- Opening Delimiter -

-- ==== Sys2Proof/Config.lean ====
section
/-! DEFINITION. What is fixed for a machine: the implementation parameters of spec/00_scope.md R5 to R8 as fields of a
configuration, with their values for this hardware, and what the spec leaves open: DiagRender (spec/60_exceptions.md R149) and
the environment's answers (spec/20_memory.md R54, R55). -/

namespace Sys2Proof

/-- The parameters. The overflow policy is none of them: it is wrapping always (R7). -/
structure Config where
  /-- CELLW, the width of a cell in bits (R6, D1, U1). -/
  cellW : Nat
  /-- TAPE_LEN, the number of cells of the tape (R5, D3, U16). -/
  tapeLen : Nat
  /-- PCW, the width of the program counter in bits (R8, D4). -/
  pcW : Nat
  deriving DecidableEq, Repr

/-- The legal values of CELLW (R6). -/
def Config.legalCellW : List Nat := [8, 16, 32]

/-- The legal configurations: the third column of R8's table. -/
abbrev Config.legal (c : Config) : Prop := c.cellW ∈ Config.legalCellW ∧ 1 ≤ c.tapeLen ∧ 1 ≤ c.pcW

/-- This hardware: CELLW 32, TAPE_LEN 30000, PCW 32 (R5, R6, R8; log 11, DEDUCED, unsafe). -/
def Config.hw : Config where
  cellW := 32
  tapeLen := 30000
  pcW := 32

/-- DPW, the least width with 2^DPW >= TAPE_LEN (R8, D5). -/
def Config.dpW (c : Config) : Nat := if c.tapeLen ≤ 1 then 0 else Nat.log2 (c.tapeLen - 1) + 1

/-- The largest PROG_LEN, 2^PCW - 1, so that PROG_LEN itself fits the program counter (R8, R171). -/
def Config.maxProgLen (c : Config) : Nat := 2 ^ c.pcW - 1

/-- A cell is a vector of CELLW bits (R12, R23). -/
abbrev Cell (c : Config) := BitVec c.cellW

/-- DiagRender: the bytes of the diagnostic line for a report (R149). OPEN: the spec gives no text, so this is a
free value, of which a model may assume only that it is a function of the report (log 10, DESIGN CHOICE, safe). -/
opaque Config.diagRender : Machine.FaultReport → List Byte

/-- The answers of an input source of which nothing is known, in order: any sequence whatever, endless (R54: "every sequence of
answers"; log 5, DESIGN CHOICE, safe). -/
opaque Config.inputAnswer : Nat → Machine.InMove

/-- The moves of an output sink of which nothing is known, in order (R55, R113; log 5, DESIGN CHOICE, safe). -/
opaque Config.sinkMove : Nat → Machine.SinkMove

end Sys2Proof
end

- Closing Delimiter -
- Opening Delimiter -

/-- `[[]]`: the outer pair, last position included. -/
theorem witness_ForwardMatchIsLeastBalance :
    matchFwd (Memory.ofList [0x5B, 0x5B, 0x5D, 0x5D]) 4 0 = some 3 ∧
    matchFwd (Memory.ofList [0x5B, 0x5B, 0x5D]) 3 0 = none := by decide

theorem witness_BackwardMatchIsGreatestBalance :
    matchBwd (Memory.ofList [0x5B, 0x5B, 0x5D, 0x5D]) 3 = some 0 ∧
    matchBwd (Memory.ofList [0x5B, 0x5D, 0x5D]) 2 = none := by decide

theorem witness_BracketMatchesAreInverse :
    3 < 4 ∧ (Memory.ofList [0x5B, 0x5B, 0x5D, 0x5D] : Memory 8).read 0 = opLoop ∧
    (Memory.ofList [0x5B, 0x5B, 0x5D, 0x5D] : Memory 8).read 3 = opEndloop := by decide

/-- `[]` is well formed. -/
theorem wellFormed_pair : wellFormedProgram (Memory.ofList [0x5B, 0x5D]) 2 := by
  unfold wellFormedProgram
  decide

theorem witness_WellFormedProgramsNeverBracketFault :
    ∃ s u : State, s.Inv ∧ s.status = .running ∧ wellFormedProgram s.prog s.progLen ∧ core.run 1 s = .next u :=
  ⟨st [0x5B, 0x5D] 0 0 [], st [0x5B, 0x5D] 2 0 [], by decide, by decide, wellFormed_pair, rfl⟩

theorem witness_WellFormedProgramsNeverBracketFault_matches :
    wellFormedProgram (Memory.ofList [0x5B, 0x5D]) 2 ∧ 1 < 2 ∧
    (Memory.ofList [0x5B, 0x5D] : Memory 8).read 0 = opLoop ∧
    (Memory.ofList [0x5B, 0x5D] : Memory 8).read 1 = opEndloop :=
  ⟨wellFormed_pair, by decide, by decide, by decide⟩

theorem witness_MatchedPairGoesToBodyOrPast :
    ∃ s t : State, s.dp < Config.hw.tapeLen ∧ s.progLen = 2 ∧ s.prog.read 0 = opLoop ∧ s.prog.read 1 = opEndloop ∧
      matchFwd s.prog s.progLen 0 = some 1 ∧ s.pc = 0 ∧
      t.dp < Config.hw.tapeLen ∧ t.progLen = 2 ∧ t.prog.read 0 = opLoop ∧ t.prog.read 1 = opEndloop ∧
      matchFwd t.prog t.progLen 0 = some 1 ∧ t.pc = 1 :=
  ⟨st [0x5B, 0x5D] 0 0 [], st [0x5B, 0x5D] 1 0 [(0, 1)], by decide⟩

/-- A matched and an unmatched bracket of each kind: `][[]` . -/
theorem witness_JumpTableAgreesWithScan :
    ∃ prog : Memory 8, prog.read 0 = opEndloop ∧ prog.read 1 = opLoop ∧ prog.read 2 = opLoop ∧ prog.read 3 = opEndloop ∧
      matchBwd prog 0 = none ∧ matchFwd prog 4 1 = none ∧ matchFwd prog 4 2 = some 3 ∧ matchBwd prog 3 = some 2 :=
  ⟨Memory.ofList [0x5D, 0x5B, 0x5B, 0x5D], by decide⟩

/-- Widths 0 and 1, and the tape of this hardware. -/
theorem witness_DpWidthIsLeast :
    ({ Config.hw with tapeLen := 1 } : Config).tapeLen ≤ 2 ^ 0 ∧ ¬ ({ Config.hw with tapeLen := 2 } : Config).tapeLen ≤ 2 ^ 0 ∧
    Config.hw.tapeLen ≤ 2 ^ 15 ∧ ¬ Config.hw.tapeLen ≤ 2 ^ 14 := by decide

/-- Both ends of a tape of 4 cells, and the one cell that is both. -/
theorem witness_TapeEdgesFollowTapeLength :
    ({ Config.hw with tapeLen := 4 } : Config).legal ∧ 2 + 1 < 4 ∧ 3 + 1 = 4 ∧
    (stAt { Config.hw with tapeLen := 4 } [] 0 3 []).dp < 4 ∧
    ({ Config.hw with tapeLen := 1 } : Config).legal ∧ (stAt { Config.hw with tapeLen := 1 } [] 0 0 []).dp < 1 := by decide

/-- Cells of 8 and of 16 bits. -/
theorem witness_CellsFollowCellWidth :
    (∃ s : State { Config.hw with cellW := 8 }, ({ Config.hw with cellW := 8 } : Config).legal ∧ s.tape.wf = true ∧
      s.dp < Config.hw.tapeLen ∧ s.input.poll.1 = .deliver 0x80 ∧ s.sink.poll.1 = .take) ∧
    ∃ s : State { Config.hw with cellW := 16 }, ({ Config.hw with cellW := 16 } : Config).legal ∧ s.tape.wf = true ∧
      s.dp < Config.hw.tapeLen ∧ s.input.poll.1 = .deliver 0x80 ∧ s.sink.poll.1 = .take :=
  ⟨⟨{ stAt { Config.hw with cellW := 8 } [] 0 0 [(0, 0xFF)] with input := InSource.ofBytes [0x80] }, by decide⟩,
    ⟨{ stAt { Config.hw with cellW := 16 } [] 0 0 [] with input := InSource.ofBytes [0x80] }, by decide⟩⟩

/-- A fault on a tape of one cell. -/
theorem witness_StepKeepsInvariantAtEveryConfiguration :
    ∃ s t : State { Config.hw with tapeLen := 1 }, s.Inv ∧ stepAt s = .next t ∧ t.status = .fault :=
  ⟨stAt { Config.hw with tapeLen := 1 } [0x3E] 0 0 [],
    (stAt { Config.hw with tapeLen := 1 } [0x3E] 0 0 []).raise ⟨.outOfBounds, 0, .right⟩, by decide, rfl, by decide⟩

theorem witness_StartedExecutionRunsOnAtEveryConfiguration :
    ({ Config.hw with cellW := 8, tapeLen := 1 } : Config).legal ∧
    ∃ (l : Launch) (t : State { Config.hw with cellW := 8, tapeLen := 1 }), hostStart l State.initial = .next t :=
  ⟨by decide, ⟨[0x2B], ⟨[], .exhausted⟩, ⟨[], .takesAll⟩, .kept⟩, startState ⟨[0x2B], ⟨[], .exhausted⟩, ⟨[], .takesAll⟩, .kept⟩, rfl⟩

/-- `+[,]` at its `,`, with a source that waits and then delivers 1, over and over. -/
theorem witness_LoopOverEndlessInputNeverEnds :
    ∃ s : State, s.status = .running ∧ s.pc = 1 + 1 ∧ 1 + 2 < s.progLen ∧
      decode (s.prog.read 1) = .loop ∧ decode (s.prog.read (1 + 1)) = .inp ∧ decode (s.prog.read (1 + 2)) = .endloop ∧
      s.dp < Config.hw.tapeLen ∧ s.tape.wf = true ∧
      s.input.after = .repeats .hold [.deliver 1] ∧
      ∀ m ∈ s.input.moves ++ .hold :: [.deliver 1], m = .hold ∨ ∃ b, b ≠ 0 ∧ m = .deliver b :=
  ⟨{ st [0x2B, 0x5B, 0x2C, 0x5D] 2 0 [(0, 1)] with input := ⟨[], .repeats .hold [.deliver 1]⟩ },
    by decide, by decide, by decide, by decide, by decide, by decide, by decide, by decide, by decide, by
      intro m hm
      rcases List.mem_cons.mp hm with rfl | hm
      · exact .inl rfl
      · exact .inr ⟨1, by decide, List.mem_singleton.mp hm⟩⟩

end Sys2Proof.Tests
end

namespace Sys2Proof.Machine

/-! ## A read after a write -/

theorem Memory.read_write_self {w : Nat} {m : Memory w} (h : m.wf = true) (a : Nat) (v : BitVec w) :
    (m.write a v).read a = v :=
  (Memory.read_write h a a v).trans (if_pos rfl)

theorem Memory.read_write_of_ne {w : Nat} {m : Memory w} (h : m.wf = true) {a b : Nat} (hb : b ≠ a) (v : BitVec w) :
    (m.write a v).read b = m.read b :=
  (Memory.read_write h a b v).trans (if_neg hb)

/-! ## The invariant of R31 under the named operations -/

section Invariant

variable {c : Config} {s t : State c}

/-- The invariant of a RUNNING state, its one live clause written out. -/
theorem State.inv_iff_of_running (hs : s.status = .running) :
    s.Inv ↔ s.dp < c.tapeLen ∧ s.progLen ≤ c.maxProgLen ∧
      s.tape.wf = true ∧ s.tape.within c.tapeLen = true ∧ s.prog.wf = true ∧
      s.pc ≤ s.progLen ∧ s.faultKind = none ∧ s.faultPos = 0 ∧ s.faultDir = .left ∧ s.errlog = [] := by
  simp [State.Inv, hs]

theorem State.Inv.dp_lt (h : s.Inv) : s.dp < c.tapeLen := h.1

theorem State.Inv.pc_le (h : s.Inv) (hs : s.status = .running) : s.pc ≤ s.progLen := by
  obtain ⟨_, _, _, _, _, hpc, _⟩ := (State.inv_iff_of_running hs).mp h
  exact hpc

- Closing Delimiter -
- Opening Delimiter -

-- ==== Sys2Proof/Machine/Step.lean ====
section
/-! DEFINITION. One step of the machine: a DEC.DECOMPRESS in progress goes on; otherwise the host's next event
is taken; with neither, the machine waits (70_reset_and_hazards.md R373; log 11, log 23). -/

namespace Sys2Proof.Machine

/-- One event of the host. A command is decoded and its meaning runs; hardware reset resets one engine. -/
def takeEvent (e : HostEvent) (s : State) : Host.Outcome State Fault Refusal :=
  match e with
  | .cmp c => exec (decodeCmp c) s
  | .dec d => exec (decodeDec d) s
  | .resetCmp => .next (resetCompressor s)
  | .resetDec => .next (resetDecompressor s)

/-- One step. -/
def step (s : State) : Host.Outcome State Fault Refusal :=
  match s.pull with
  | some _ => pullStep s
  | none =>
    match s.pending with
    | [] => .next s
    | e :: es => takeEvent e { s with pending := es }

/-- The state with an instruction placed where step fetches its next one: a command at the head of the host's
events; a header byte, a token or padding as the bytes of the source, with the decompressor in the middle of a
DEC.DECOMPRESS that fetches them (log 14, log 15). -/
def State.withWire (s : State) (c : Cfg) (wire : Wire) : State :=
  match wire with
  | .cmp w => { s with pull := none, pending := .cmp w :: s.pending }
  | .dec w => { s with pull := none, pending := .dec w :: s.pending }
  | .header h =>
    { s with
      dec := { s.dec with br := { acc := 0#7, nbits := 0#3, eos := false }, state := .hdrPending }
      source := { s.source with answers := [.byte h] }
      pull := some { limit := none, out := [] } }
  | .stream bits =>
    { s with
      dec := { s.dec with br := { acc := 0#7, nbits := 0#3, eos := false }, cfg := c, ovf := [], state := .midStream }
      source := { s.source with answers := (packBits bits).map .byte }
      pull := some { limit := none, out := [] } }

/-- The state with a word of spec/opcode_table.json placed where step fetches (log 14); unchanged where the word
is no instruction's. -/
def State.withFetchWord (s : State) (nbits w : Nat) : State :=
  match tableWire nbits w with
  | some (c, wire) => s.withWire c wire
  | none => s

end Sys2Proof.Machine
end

- Closing Delimiter -

Your instructions » The required answer is the run of lines above, starting at the line with "1 := by decide" and ending at the line with "(l : Launch)", reproduced exactly with both ends.

Solved exercise »
    ({ Config.hw with tapeLen := 1 } : Config).legal ∧ (stAt { Config.hw with tapeLen := 1 } [] 0 0 []).dp < 1 := by decide

/-- Cells of 8 and of 16 bits. -/
theorem witness_CellsFollowCellWidth :
    (∃ s : State { Config.hw with cellW := 8 }, ({ Config.hw with cellW := 8 } : Config).legal ∧ s.tape.wf = true ∧
      s.dp < Config.hw.tapeLen ∧ s.input.poll.1 = .deliver 0x80 ∧ s.sink.poll.1 = .take) ∧
    ∃ s : State { Config.hw with cellW := 16 }, ({ Config.hw with cellW := 16 } : Config).legal ∧ s.tape.wf = true ∧
      s.dp < Config.hw.tapeLen ∧ s.input.poll.1 = .deliver 0x80 ∧ s.sink.poll.1 = .take :=
  ⟨⟨{ stAt { Config.hw with cellW := 8 } [] 0 0 [(0, 0xFF)] with input := InSource.ofBytes [0x80] }, by decide⟩,
    ⟨{ stAt { Config.hw with cellW := 16 } [] 0 0 [] with input := InSource.ofBytes [0x80] }, by decide⟩⟩

/-- A fault on a tape of one cell. -/
theorem witness_StepKeepsInvariantAtEveryConfiguration :
    ∃ s t : State { Config.hw with tapeLen := 1 }, s.Inv ∧ stepAt s = .next t ∧ t.status = .fault :=
  ⟨stAt { Config.hw with tapeLen := 1 } [0x3E] 0 0 [],
    (stAt { Config.hw with tapeLen := 1 } [0x3E] 0 0 []).raise ⟨.outOfBounds, 0, .right⟩, by decide, rfl, by decide⟩

theorem witness_StartedExecutionRunsOnAtEveryConfiguration :
    ({ Config.hw with cellW := 8, tapeLen := 1 } : Config).legal ∧
    ∃ (l : Launch) (t : State { Config.hw with cellW := 8, tapeLen := 1 }), hostStart l State.initial = .next t :=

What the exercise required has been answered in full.